1973 Yom Kippur War sees Sukkahs on army vehicles
Nearly fifty years after the Yom Kippur War, the National Library of Israel has released a number of rare photos showing how the festival of Sukkot (Feast of Tabernacles) was celebrated during the conflict, even as war raged in the Sinai and the Golan Heights.
Also known as the Ramadan War and the 1973 Arab–Israeli War, the Yom Kippur War took this name because it broke out on the Day of Atonement, the holiest day on the Jewish calendar. Because of its name, many forget that Sukkot – which begins just a few days after Yom Kippur – also fell during the height of the fighting.

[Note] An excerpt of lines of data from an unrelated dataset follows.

theorem awaitCounts_fault {r : Report} {c : Crew} (h : CountsMet l st cc t (s.crew key))
    (hsome : (s.crew key).takeDeferred (l ≠ 63) (st ≠ 63) (cc ≠ 63) (t ≠ 63) = some (r, c)) :
    awaitCounts l st cc t s key = .trapAt (s.setCrew key c) { r with df := true } := by
  refine (if_pos h.all).trans ?_
  simp only [hsome]

end

theorem deferred_entered (s : State) (key : Nat) (f : Ctl) : ((s.entered key f).crew key).deferred = (s.crew key).deferred := by
  rw [entered_crew]; split <;> rfl
theorem poison_entered (s : State) (key : Nat) (f : Ctl) : ((s.entered key f).crew key).poison = (s.crew key).poison := by
  rw [entered_crew]; split <;> rfl

/-- WAITC goes on when its counters are low enough and no fault is deferred (spec/05 R114). -/
theorem waitc_done {f : Ctl} {l st cc t : BitVec 6} {s : State} {key : Nat} (h : Issues (.waitc f l st cc t) s key)
    (hc : CountsMet l st cc t (s.crew key)) (hd : (s.crew key).deferred = []) (hp : (s.crew key).poison = []) :
    Runs (.waitc f l st cc t) s key (s.entered key f) := by
  by_cases he : ((s.entered key f).crew key).eff f = 0
  · exact (exec_waitc f l st cc t s).trans (once_empty h rfl he)
  · exact (exec_waitc f l st cc t s).trans (once_done h rfl he (awaitCounts_done (hc.entered f)
      (takeDeferred_none ((deferred_entered s key f).trans hd) ((poison_entered s key f).trans hp) _ _ _ _)))

/-- A deferred fault that it covers is raised at it (spec/05 R112). -/
theorem waitc_fault {f : Ctl} {l st cc t : BitVec 6} {s : State} {key : Nat} {r : Report} {c : Crew}
    (h : Issues (.waitc f l st cc t) s key) (he : (s.crew key).eff f ≠ 0) (hc : CountsMet l st cc t (s.crew key))
    (hn : NoRegionLoad s key)
    (htake : ((s.entered key f).crew key).takeDeferred (l ≠ 63) (st ≠ 63) (cc ≠ 63) (t ≠ 63) = some (r, c)) :
    exec (.waitc f l st cc t) s = .next (((s.entered key f).setCrew key c).takeFault key { r with df := true }) :=
  exec_of_trapAt (exec_waitc f l st cc t s) h hn rfl rfl rfl
    ((if_neg (by rwa [eff_entered])).trans (awaitCounts_fault (hc.entered f) htake))

/-- Settles O29, each clause by the lemma about its instruction. -/
theorem hintsAndWaits : Obligations.HintsAndWaits := by
  refine ⟨fun f a ofs l1 s key h => pref_completes h, ?_, ?_⟩
  · intro f sc s key h s0
    refine ⟨fun he => (exec_iinv f sc s).trans (once_empty h rfl (by rwa [eff_entered])), fun he hway => ?_⟩
    exact (iinv_runs h he hway).trans (by cases sc <;> rfl)
  · intro f l st cc t s key h c
    refine ⟨fun he => (exec_waitc f l st cc t s).trans (once_empty h rfl (by rwa [eff_entered])), ?_, ?_⟩
    · intro hl hst hcc ht hd hp
      exact waitc_done h ⟨hl, hst, hcc, ht⟩ hd hp
    · intro r c' he hl hst hcc ht hn htake
      exact waitc_fault h he ⟨hl, hst, hcc, ht⟩ hn htake

end Sys2Proof.Machine

/-! FENCE and CFLUSH (spec/05 R100, R105, R106, spec/12 R207). -/
namespace Sys2Proof.Machine

/-! ## FENCE -/

theorem cachesOnly_releaseCore (s : State) (core : Nat) : CachesOnly s (s.releaseCore core).1 := by
  unfold State.releaseCore
  dsimp only
  generalize (s.core core).replCT = ct
  generalize s.dirtyOf core = lines
  induction lines generalizing s ct with
  | nil => exact CachesOnly.refl s
  | cons x lines ih => exact (cachesOnly_writeBackKept s _ _).trans (ih _ _)

/-- Whether a fence has still to send the core's dirty bytes home (spec/05 R105). -/
def State.releases (s : State) (key : Nat) (kind : Order) (sc : Scope) : Bool :=
  (kind = .rel || kind = .ar) && Scope.wide sc && decide ((s.crew key).phase = 0)

/-- The state in which a fence looks at the operations of its crew: a release has sent the core's dirty bytes home. -/
def State.fenceLooks (s : State) (key : Nat) (kind : Order) (sc : Scope) : State :=
  let r := (s.charge key 3 ((s.dirtyOf (coreOf key)).map fun x => x.2.dirtyBytes).sum).releaseCore (coreOf key)
  if s.releases key kind sc then r.1.modCrew key fun c => { c with ct := max c.ct r.2, phase := 1 } else s

/-- The writeback of a release changes no operation of its crew. -/
theorem crew_fenceLooks (s : State) (key : Nat) (kind : Order) (sc : Scope) :
    ∃ ct phase, (s.fenceLooks key kind sc).crew key = { s.crew key with ct := ct, phase := phase } := by
  unfold State.fenceLooks
  dsimp only
  split
  · generalize ((s.dirtyOf (coreOf key)).map fun x => x.2.dirtyBytes).sum = n
    have hc := ((cachesOnly_charge s key 3 n).trans (cachesOnly_releaseCore _ (coreOf key))).crew key
    generalize (s.charge key 3 n).releaseCore (coreOf key) = r at hc ⊢
    rw [← hc]
    unfold State.modCrew
    split
    · exact ⟨_, _, State.crew_setCrew_self _ _ _⟩
    · exact ⟨_, _, rfl⟩
  · exact ⟨_, _, rfl⟩

/-- What a fence answers in that state. -/
def State.fenceEnds (u : State) (key : Nat) (kind : Order) (sc : Scope) : Passage :=
  if !(u.crew key).storesAtDie then .wait u
  else if Scope.wide sc && u.mer (coreOf key / 16) ≤ (u.crew key).ct then .wait u
  else if sc = .sys && !(u.crew key).acked then .wait u
  else if kind = .acq || kind = .ar then .pass (u.invalidateL1 (coreOf key))
  else .pass u

/-- A fence in its parts: the loads, the writeback that nothing may hold, the look at the stores. -/
theorem fence_eq (s : State) (key : Nat) (kind : Order) (sc : Scope) : s.fence key kind sc =
    if !(s.crew key).loadsBound then .wait s
    else if s.releases key kind sc && (s.dirtyOf (coreOf key)).any (fun x => (s.wayHeld (coreOf key) x.2.home).isSome) then .wait s
    else (s.fenceLooks key kind sc).fenceEnds key kind sc := rfl

section
variable {s u : State} {key : Nat} {kind : Order} {sc : Scope}

theorem fenceEnds_pass (hstores : (u.crew key).storesAtDie = true)
    (hct : Scope.wide sc = true → (u.crew key).ct < u.mer (dieOfCore (coreOf key)))
    (hack : sc = .sys → (u.crew key).acked = true) :
    u.fenceEnds key kind sc = .pass (if kind = .acq ∨ kind = .ar then u.invalidateL1 (coreOf key) else u) := by
  have hpassed : (Scope.wide sc && decide (u.mer (coreOf key / 16) ≤ (u.crew key).ct)) = false := by
    cases hw : Scope.wide sc
    · rfl
    · rw [Bool.true_and, decide_eq_false_iff_not]
      exact Nat.not_le.mpr (hct hw)
  have hacked : (decide (sc = .sys) && !(u.crew key).acked) = false := by
    by_cases hsc : sc = .sys
    · simp [hack hsc]
    · simp [hsc]
  rw [State.fenceEnds, hpassed, hacked, hstores]
  cases kind <;> rfl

A Biblical injunction commands Jews to sit in a temporary dwelling called a “sukkah,” during the festival. Due to the circumstances during the war, the chief military rabbi had declared soldiers exempt from fulfilling this commandment, yet many soldiers built improvised sukkot on jeeps and other military vehicles anyway, some even in enemy territory.
The photos include a number taken by the photographer Nathan Fendrich, a then-39-year-old American tourist who had come to Israel to document historical and archaeological sites. Stuck in Israel at the outbreak of the war, he decided to travel between the various fronts, armed with his camera. Fendrich recently donated his collection, including hundreds of previously unpublished photographs, to the National Library of Israel in Jerusalem.

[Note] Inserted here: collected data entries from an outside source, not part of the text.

-- ==== Sys2Proof/Machine/Ops.lean ====
section
/-! DEFINITION. The named operations the commands are made of: the store's bytes, frames as bytes, buffer references
and low-stock episodes (chapter 2), class queues and service (chapter 6), notices and their delivery (chapter 10).
Each is taken whole by the block that owns its state. -/

namespace Sys2Proof.Machine

/-! ## Bytes of the Frame Store (R23) -/

/-- The byte at an address; what nothing has written reads as `Config.unwrittenByte`. -/
def Memory.read : List Host.Cell → Nat → Byte
  | [], _ => Config.unwrittenByte
  | (k, v) :: rest, a => if k = a then v else Memory.read rest a

/-- The memory with the byte at `a` written, its canonical form kept: an address that comes to read as an unwritten one
is not listed. -/
def Memory.write : List Host.Cell → Nat → Byte → List Host.Cell
  | [], a, v => if v = Config.unwrittenByte then [] else [(a, v)]
  | (k, w) :: rest, a, v =>
    if a < k then (if v = Config.unwrittenByte then (k, w) :: rest else (a, v) :: (k, w) :: rest)
    else if a = k then (if v = Config.unwrittenByte then rest else (a, v) :: rest)
    else (k, w) :: Memory.write rest a v

/-- Every listed address is above `low`. -/
def Memory.above (low : Nat) : List Host.Cell → Bool
  | [] => true
  | (k, _) :: rest => decide (low < k) && Memory.above low rest

/-- The canonical form: addresses strictly rising, and no entry that reads as an unlisted address does. -/
def Memory.wf : List Host.Cell → Bool
  | [] => true
  | (k, v) :: rest => decide (v ≠ Config.unwrittenByte) && Memory.above k rest && Memory.wf rest

/-- `n` bytes from address `a` on. -/
def Memory.readMany (m : List Host.Cell) : Nat → Nat → List Byte
  | _, 0 => []
  | a, n + 1 => Memory.read m a :: Memory.readMany m (a + 1) n

/-- The memory with these bytes written from address `a` on. -/
def Memory.writeMany : List Host.Cell → Nat → List Byte → List Host.Cell
  | m, _, [] => m
  | m, a, v :: vs => Memory.writeMany (Memory.write m a v) (a + 1) vs

/-- The address of position `pos` of buffer `b`. -/
def storeAddr (b : BufNo) (pos : Nat) : Nat := Config.bufferBytes * b.val + pos

/-- The byte at a position of a buffer. -/
def State.byteAt (s : State) (b : BufNo) (pos : Nat) : Byte := Memory.read s.store.mem (storeAddr b pos)

/-- `n` bytes of a buffer from a position on. -/
def State.bytesAt (s : State) (b : BufNo) (pos n : Nat) : List Byte :=
  Memory.readMany s.store.mem (storeAddr b pos) n

/-- The part with bytes written into a buffer from a position on. -/
def State.putBytes (s : State) (b : BufNo) (pos : Nat) (vs : List Byte) : State :=
  { s with store := { s.store with mem := Memory.writeMany s.store.mem (storeAddr b pos) vs } }

/-- The Length of the frame in a buffer (position 4). -/
def State.lengthAt (s : State) (b : BufNo) : Nat := (s.byteAt b 4).toNat

/-- The payload bytes of the frame in a buffer: Length of them from position 5 (R23). -/
def State.payloadAt (s : State) (b : BufNo) : List Byte := s.bytesAt b 5 (s.lengthAt b)

/-- The part with a payload and its length written into a buffer (R136, R177). -/
def State.putPayload (s : State) (b : BufNo) (payload : List Byte) : State :=
  (s.putBytes b 4 [BitVec.ofNat 8 payload.length]).putBytes b 5 payload

/-! ## Numbers and frames as bytes (R183) -/

/-- A 16-bit number from two bytes, high byte first. -/
def word16 (hi lo : Byte) : BitVec 16 := hi ++ lo

/-- The two bytes of a number, high byte first. -/
def bytes16 (x : BitVec 16) : List Byte := [x.extractLsb' 8 8, x.extractLsb' 0 8]

/-- The four bytes of a number, high byte first. -/
def bytes32 (x : BitVec 32) : List Byte :=
  [x.extractLsb' 24 8, x.extractLsb' 16 8, x.extractLsb' 8 8, x.extractLsb' 0 8]
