-- ==== Sys2Proof/Safety.lean ====
section
/-! DEFINITION. What the statements about the Ulmic 440 are made of: the laws the manual's blocks hold, the parts of a
port that service and flow control may touch, and what it is for a request to be served and answered. -/

namespace Sys2Proof.Machine

/-! ## Laws of the blocks

Each is a property of one state that a step keeps. -/

/-- The Frame Store's two laws (R25): no buffer stands twice on the free stack, and a buffer is on it exactly when its
count is zero. -/
def State.StoreLaw (s : State) : Prop :=
  s.store.free.Nodup ∧ ∀ b : BufNo, b ∈ s.store.free ↔ s.store.count[b] = 0

/-- The number of buffers whose reference count is above zero (R25). -/
def Store.claimed (f : Store) : Nat := (List.finRange 128).countP fun b : BufNo => decide (f.count[b] ≠ 0)

/-- A receiver fills buffer `b`. -/
def RxState.fills (r : RxState) (b : BufNo) : Bool :=
  match r with
  | .receiving c _ => decide (c = b)
  | .idle => false
  | .ignoring _ => false

/-- Claims of reception on a buffer that is written or read in place: receivers that fill it, requests that wait in it or are
executed in it (R24). -/
def State.receptions (s : State) (b : BufNo) : Nat :=
  Port.all.countP (fun p => s.ports[p].rx.fills b) + s.agent.queue.countP (fun r => decide (r.buf = b)) +
    s.agent.executing.toList.countP (fun r => decide (r.buf = b))

/-- Claims of reception that dispositions in progress keep on a buffer (R24, R42). -/
def State.disposals (s : State) (b : BufNo) : Nat :=
  Port.all.countP fun p => s.disposing[p].any fun d => decide (d.buf = b)

/-- Entries of one port that name a buffer (R24). -/
def PortState.naming (P : PortState) (b : BufNo) : Nat :=
  ((List.finRange 4).map fun c : Class => P.queues[c].countP fun e => decide (e.buf = b)).sum

/-- Queue references of a buffer: the entries of every port that name it (R24). -/
def State.queueReferences (s : State) (b : BufNo) : Nat := (Port.all.map fun p => s.ports[p].naming b).sum

/-- The slot holds buffer `b`. -/
def Slot.holds (x : Slot) (b : BufNo) : Bool := x.held.any fun h => decide (h.buf = b)

/-- Hold references of a buffer: the slots that hold it (R24). -/
def State.holdReferences (s : State) (b : BufNo) : Nat :=
  (List.finRange 32).countP fun n : SlotNo => s.slots[n].holds b

/-- The reference count of a buffer is the number of claims on it (R24). -/
def State.CountLaw (s : State) : Prop :=
  ∀ b : BufNo, s.store.count[b] = s.receptions b + s.disposals b + s.queueReferences b + s.holdReferences b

By the end of Sukkot, the turning point in the war had come as IDF forces moved from defence to offence. One contemporary newspaper report from deep in Syrian territory described finding an improvised sukkah on the way to the site of the critical battle at Hushniya junction, with one soldier recounting, “The guys from the armoured division set up the sukkah. Yes, they managed to fulfil the mitzvah of sitting in it, before they were called to destroy the last enemy pocket…”

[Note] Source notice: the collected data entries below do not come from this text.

/-- A miss short of the loss count, of a slot with substitute on and a buffer held: SUBSTITUTES is counted once, and every port
of the stored egress set that is UP and has room takes an entry for the held buffer with the stored header and Stale set; the
hold stands. The first miss, of a FRESH slot, raises SLOT-LATE in the same happening (R124, R126); that one is stated where no
event frame may be built. Whether the raise is taken at once or waits is free (log entry 25). -/
def Obligations.SubstitutesCarryStoredHeaderAndStale : Prop :=
  ∀ (n : SlotNo) (s : State) (d : Tick) (x : Slot) (h : Held), s.slots[n] = x →
    x.state = .late ∨ (x.state = .fresh ∧ s.Undelivered ∧ s.NoticeRoom) →
    x.deadline = some d → reached s.now d = true → x.miss + 1 < x.cfg.lossCount → x.cfg.substitute = true →
    x.held = some h → s.PortLaw → s.resetDue = false → s.agent.resetPending = none → 0 < s.store.count[h.buf] →
    ∃ t, exec (.slotDeadline n) s = .next t ∧
      (∀ q : Port, PortSet.has h.egress q = true → s.isUp q = true → s.ports[q].queues[h.cls].length < 16 →
        (s.ports[q]).Took (t.ports[q]) h.buf
          { label := h.label, source := h.source, cls := h.cls, stale := true, age := h.age } s.now .substitute) ∧
      (∀ q : Port, PortSet.has h.egress q = true → s.isUp q = true → 16 ≤ s.ports[q].queues[h.cls].length →
        ({ s.ports[q] with ctr := { s.ports[q].ctr with
          qFull := bump s.ports[q].ctr.qFull } } : PortState).FlowOnly (t.ports[q])) ∧
      (∀ q : Port, PortSet.has h.egress q = true → s.isUp q = false →
        ({ s.ports[q] with ctr := { s.ports[q].ctr with
          egressDown := bump s.ports[q].ctr.egressDown } } : PortState).FlowOnly (t.ports[q])) ∧
      (∀ q : Port, PortSet.has h.egress q = false → (s.ports[q]).FlowOnly (t.ports[q])) ∧
      t.store.mem = s.store.mem ∧
      (if x.state = .fresh then s.raised .slotLate (BitVec.ofNat 8 n.val) x.lastArrival else s).SameEvents t ∧
      ({ s with slots := vset s.slots n { x with
          state := .late, miss := x.miss + 1, misses := bump x.misses, substitutes := bump x.substitutes
          deadline := some (d + x.cfg.period.setWidth 32) } } : State).SameTables t

/-- The lease deadline closes the session: every session field takes its CLOSED value, staged entries not committed are given
up to a copy, the Event Queue clears its flag and stops its timer, and LEASE-EXPIRED with the holder Source is raised (R56,
R145, R146, R180). Whether the raise is taken at once or waits is free (log entry 25). -/
def Obligations.LeaseExpiryClosesTheSession : Prop :=
  ∀ (s : State) (d : Tick), s.agent.session.isOpen = true → s.agent.session.leaseDeadline = some d →
    reached s.now d = true → s.resetDue = false → s.NoticeRoom →
    exec .leaseExpiry s = .next { s.raised .leaseExpired 0 (s.agent.session.holder.setWidth 32) with
      agent := { s.agent with session :=
        { isOpen := false, holder := 0, replyLabel := 0, eventPort := 0, token := 0, expected := 0, leaseLength := 0
          leaseDeadline := none, eventsEnabled := false, cache := none } }
      route := (match s.route.staging with
        | .modified => { s.route with staging := .copying, copier := some { next := 0, begun := s.now } }
        | .clean => s.route
        | .copying => s.route)
      events := { (s.raised .leaseExpired 0 (s.agent.session.holder.setWidth 32)).events with
        outstanding := false, timer := none } }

The photos are part of the Pritzker Family National Photography Collection at the National Library of Israel, the world’s leading collection of its kind, providing a visual record of Ottoman and Mandatory Palestine and Israeli society and culture from the mid-nineteenth century to the present. The collection includes more than two million items, among them photo albums, individual photos, postcards, personal collections and archives of private photographers and photographic agencies.